- HOW TO COMPLETE THIS TASK
Output every entry exactly as written.

- LISTED ENTRIES
___

section
/-! What every step keeps: the commands that wait, and the life cycle and the owner slot of OTP, which only move forward (R392, R398). -/

namespace Sys2Proof.Machine

/-- The waiting commands stay, and OTP moves only forward. -/
def Forward (s t : State) : Prop := t.pending = s.pending ∧ OtpForward s t

/-- The command, if it answers a next state, leaves the waiting commands alone and moves OTP only forward. -/
def ResForward (s : State) (r : Res) : Prop := ∀ t, r = .next t → Forward s t

theorem lastingOf_settled (s : State) :
    lastingOf (settled s) = (s.pending, s.colophon.lifecycle, s.colophon.ownerDigest, s.colophon.ownerSpent) := rfl

/-- A life cycle that does not fall, with the same waiting commands and owner slot. -/
theorem forward_of_lasting {s t : State} {n : Nat} (hn : s.colophon.lifecycle ≤ n)
    (h : lastingOf (settled t) = (s.pending, n, s.colophon.ownerDigest, s.colophon.ownerSpent)) : Forward s t := by
  simp only [lastingOf_settled, Prod.mk.injEq] at h
  obtain ⟨pending, lifecycle, digest, spent⟩ := h
  exact ⟨pending, lifecycle ▸ hn, fun _ => digest, fun hs => spent.trans hs⟩

theorem forward_of_kept {s t : State} (h : lastingOf (settled t) = lastingOf (settled s)) : Forward s t := forward_of_lasting le_rfl h

/-- What changes nothing that lasts moves nothing back. -/
theorem resForward_of_kept {s : State} {r : Res} (h : KeepsRes s r) : ResForward s r := fun t ht => forward_of_kept (h t ht)

theorem Forward.trans {s t u : State} (h : Forward s t) (h' : Forward t u) : Forward s u := by
  obtain ⟨pending, lifecycle, digest, spent⟩ := h
  obtain ⟨pending', lifecycle', digest', spent'⟩ := h'
  refine ⟨pending'.trans pending, lifecycle.trans lifecycle', fun hs => ?_, fun hs => spent' (spent hs)⟩
  exact (digest' (digest hs ▸ hs)).trans (digest hs)

/-! ### The owner's enrolment (R392) -/

/-- A slot that holds a digest, or is spent, is refused; a free one is written or spent. -/
theorem enrol_forward (s : State) (onCurve otpOk : Bool) (digest : List Word32) : Forward s (enrol s onCurve otpOk digest) := by
  unfold enrol
  dsimp only
  split
  · exact forward_of_kept rfl
  · split
    · exact forward_of_kept (congrArg lastingOf (settled_setFld _ _ _ _ _))
    · next free =>
      have none : s.colophon.ownerDigest.isSome = false := by simpa using fun h => free (.inr (.inl h))
      split
      · exact forward_of_kept (congrArg lastingOf (settled_setFld _ _ _ _ _))
      · split
        · exact ⟨rfl, le_rfl, fun _ => rfl, fun _ => rfl⟩
        · exact ⟨rfl, le_rfl, fun h => absurd h (by simp [none]), fun h => h⟩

___

- RESPONSE
section
/-! What every step keeps: the commands that wait, and the life cycle and the owner slot of OTP, which only move forward (R392, R398). -/

namespace Sys2Proof.Machine

/-- The waiting commands stay, and OTP moves only forward. -/
def Forward (s t : State) : Prop := t.pending = s.pending ∧ OtpForward s t

/-- The command, if it answers a next state, leaves the waiting commands alone and moves OTP only forward. -/
def ResForward (s : State) (r : Res) : Prop := ∀ t, r = .next t → Forward s t

theorem lastingOf_settled (s : State) :
    lastingOf (settled s) = (s.pending, s.colophon.lifecycle, s.colophon.ownerDigest, s.colophon.ownerSpent) := rfl

/-- A life cycle that does not fall, with the same waiting commands and owner slot. -/
theorem forward_of_lasting {s t : State} {n : Nat} (hn : s.colophon.lifecycle ≤ n)
    (h : lastingOf (settled t) = (s.pending, n, s.colophon.ownerDigest, s.colophon.ownerSpent)) : Forward s t := by
  simp only [lastingOf_settled, Prod.mk.injEq] at h
  obtain ⟨pending, lifecycle, digest, spent⟩ := h
  exact ⟨pending, lifecycle ▸ hn, fun _ => digest, fun hs => spent.trans hs⟩

theorem forward_of_kept {s t : State} (h : lastingOf (settled t) = lastingOf (settled s)) : Forward s t := forward_of_lasting le_rfl h

/-- What changes nothing that lasts moves nothing back. -/
theorem resForward_of_kept {s : State} {r : Res} (h : KeepsRes s r) : ResForward s r := fun t ht => forward_of_kept (h t ht)

theorem Forward.trans {s t u : State} (h : Forward s t) (h' : Forward t u) : Forward s u := by
  obtain ⟨pending, lifecycle, digest, spent⟩ := h
  obtain ⟨pending', lifecycle', digest', spent'⟩ := h'
  refine ⟨pending'.trans pending, lifecycle.trans lifecycle', fun hs => ?_, fun hs => spent' (spent hs)⟩
  exact (digest' (digest hs ▸ hs)).trans (digest hs)

/-! ### The owner's enrolment (R392) -/

/-- A slot that holds a digest, or is spent, is refused; a free one is written or spent. -/
theorem enrol_forward (s : State) (onCurve otpOk : Bool) (digest : List Word32) : Forward s (enrol s onCurve otpOk digest) := by
  unfold enrol
  dsimp only
  split
  · exact forward_of_kept rfl
  · split
    · exact forward_of_kept (congrArg lastingOf (settled_setFld _ _ _ _ _))
    · next free =>
      have none : s.colophon.ownerDigest.isSome = false := by simpa using fun h => free (.inr (.inl h))
      split
      · exact forward_of_kept (congrArg lastingOf (settled_setFld _ _ _ _ _))
      · split
        · exact ⟨rfl, le_rfl, fun _ => rfl, fun _ => rfl⟩
        · exact ⟨rfl, le_rfl, fun h => absurd h (by simp [none]), fun h => h⟩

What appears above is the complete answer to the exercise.